(Dataset entries)
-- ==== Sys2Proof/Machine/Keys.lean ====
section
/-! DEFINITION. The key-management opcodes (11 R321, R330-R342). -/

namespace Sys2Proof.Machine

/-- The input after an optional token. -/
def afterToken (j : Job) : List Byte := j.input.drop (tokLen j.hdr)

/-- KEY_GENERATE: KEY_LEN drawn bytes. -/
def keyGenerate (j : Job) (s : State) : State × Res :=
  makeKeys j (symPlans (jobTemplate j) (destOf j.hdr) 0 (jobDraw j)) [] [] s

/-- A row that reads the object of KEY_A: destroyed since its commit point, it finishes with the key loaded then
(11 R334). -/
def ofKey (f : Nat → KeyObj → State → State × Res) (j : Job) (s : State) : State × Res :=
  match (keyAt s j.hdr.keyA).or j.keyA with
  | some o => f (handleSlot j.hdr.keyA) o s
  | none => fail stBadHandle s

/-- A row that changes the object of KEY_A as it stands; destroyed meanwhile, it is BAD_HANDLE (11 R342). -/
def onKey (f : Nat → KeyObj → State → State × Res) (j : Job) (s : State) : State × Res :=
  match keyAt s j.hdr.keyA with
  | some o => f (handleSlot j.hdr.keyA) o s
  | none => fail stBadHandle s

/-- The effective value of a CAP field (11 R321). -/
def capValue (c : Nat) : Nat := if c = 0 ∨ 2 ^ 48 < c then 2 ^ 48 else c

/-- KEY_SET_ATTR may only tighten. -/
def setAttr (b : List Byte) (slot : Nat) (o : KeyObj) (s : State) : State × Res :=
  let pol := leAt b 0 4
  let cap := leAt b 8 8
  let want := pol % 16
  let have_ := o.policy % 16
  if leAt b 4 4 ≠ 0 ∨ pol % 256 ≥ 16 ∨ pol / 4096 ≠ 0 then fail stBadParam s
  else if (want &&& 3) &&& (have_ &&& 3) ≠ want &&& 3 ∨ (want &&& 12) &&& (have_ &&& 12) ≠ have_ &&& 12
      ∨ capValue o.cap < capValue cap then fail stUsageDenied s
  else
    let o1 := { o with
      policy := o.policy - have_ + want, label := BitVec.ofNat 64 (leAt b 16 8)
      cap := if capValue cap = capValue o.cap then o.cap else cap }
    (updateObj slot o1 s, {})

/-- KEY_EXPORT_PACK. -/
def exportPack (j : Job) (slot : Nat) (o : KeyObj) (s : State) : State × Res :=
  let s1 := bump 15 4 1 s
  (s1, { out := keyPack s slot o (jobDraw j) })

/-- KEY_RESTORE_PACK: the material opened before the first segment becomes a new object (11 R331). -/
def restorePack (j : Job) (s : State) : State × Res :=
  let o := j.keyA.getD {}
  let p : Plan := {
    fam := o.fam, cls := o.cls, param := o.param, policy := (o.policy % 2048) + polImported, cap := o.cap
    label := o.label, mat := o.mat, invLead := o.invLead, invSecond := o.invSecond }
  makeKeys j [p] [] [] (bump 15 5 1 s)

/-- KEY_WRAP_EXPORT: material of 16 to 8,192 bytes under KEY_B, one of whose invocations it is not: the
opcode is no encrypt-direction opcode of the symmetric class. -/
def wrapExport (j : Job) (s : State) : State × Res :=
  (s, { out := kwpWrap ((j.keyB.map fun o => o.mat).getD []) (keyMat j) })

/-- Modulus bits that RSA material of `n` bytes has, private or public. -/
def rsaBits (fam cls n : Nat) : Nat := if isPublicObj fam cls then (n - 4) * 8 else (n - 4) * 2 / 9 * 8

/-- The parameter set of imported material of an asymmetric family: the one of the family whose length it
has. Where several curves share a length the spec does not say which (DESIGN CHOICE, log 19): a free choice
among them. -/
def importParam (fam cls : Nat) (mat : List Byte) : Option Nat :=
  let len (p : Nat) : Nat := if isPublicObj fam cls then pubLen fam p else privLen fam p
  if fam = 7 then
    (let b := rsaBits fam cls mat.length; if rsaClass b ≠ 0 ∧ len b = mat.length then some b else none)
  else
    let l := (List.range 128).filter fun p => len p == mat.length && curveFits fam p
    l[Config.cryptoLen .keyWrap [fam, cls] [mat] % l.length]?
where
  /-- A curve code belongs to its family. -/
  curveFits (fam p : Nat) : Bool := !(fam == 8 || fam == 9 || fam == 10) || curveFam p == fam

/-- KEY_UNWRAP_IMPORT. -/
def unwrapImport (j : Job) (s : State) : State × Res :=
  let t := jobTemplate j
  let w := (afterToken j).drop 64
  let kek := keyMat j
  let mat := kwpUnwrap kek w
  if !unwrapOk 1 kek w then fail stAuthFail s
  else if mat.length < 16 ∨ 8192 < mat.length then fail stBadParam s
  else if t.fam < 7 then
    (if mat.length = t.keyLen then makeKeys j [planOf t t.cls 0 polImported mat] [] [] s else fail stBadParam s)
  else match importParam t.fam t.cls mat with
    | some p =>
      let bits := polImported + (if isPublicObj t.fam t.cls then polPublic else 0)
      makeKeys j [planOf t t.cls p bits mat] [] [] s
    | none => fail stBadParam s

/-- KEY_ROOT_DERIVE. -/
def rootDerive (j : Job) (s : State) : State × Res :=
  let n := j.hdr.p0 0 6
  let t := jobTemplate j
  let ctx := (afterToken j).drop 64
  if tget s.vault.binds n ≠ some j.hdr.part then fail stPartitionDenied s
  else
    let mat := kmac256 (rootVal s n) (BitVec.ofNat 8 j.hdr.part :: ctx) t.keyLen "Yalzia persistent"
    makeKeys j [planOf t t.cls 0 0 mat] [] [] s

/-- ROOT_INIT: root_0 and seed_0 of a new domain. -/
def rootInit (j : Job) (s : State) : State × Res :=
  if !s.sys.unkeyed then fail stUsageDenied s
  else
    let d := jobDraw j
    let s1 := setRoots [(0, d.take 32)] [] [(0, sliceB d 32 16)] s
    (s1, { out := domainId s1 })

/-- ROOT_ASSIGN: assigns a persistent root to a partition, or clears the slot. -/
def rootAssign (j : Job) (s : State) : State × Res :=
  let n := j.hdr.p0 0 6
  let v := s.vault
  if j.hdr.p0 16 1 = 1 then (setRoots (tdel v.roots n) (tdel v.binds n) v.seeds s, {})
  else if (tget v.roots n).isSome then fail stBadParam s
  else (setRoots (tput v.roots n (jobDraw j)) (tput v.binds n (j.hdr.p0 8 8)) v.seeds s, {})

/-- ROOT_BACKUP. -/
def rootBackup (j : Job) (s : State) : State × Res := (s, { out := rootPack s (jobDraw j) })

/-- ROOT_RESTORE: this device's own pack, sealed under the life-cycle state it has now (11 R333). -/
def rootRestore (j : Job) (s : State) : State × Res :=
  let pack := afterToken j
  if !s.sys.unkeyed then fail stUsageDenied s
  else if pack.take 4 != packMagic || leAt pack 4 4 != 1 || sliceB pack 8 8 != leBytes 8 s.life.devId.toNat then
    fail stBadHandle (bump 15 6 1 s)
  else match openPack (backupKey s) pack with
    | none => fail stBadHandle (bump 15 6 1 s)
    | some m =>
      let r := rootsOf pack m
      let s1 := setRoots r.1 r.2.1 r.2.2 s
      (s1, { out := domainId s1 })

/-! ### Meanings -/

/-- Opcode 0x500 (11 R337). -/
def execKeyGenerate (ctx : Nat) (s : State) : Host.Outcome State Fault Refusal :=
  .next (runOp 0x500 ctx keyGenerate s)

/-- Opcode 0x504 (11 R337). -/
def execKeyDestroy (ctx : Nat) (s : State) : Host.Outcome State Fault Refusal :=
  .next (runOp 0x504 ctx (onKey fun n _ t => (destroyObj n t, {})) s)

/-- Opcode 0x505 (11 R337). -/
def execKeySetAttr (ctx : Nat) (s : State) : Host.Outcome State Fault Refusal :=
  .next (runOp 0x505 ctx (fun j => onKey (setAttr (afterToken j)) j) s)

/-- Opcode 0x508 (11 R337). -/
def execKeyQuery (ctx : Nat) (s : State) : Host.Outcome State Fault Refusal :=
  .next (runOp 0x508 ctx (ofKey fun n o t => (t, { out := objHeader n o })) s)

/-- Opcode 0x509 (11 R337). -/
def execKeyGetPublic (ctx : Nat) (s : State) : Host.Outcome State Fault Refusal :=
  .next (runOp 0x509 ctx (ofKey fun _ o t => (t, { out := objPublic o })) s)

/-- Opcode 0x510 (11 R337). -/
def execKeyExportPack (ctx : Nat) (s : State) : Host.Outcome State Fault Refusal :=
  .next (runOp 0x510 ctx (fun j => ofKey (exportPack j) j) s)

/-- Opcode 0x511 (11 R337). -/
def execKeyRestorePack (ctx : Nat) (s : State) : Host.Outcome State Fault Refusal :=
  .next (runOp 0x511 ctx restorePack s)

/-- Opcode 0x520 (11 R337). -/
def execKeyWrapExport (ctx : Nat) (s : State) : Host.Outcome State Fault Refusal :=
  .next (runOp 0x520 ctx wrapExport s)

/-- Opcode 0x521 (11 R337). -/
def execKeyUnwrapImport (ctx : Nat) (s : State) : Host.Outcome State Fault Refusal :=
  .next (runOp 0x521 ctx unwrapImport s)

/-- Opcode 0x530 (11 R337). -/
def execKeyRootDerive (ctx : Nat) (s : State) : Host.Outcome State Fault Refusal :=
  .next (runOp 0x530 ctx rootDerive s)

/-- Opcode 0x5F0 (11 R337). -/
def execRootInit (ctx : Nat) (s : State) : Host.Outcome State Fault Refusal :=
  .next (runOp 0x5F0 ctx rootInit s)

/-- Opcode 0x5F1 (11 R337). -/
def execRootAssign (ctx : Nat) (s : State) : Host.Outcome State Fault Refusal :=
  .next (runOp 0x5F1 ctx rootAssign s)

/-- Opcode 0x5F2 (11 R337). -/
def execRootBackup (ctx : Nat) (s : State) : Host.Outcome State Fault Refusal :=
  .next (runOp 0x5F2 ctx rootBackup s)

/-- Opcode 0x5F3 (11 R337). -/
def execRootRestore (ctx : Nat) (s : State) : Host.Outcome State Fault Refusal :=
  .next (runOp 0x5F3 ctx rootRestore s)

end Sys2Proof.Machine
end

▶ TASK DESCRIPTION: Scan the records above, then copy out each line that mentions "tget".

▶ WRITTEN SOLUTION:
  if tget s.vault.binds n ≠ some j.hdr.part then fail stPartitionDenied s
  else if (tget v.roots n).isSome then fail stBadParam s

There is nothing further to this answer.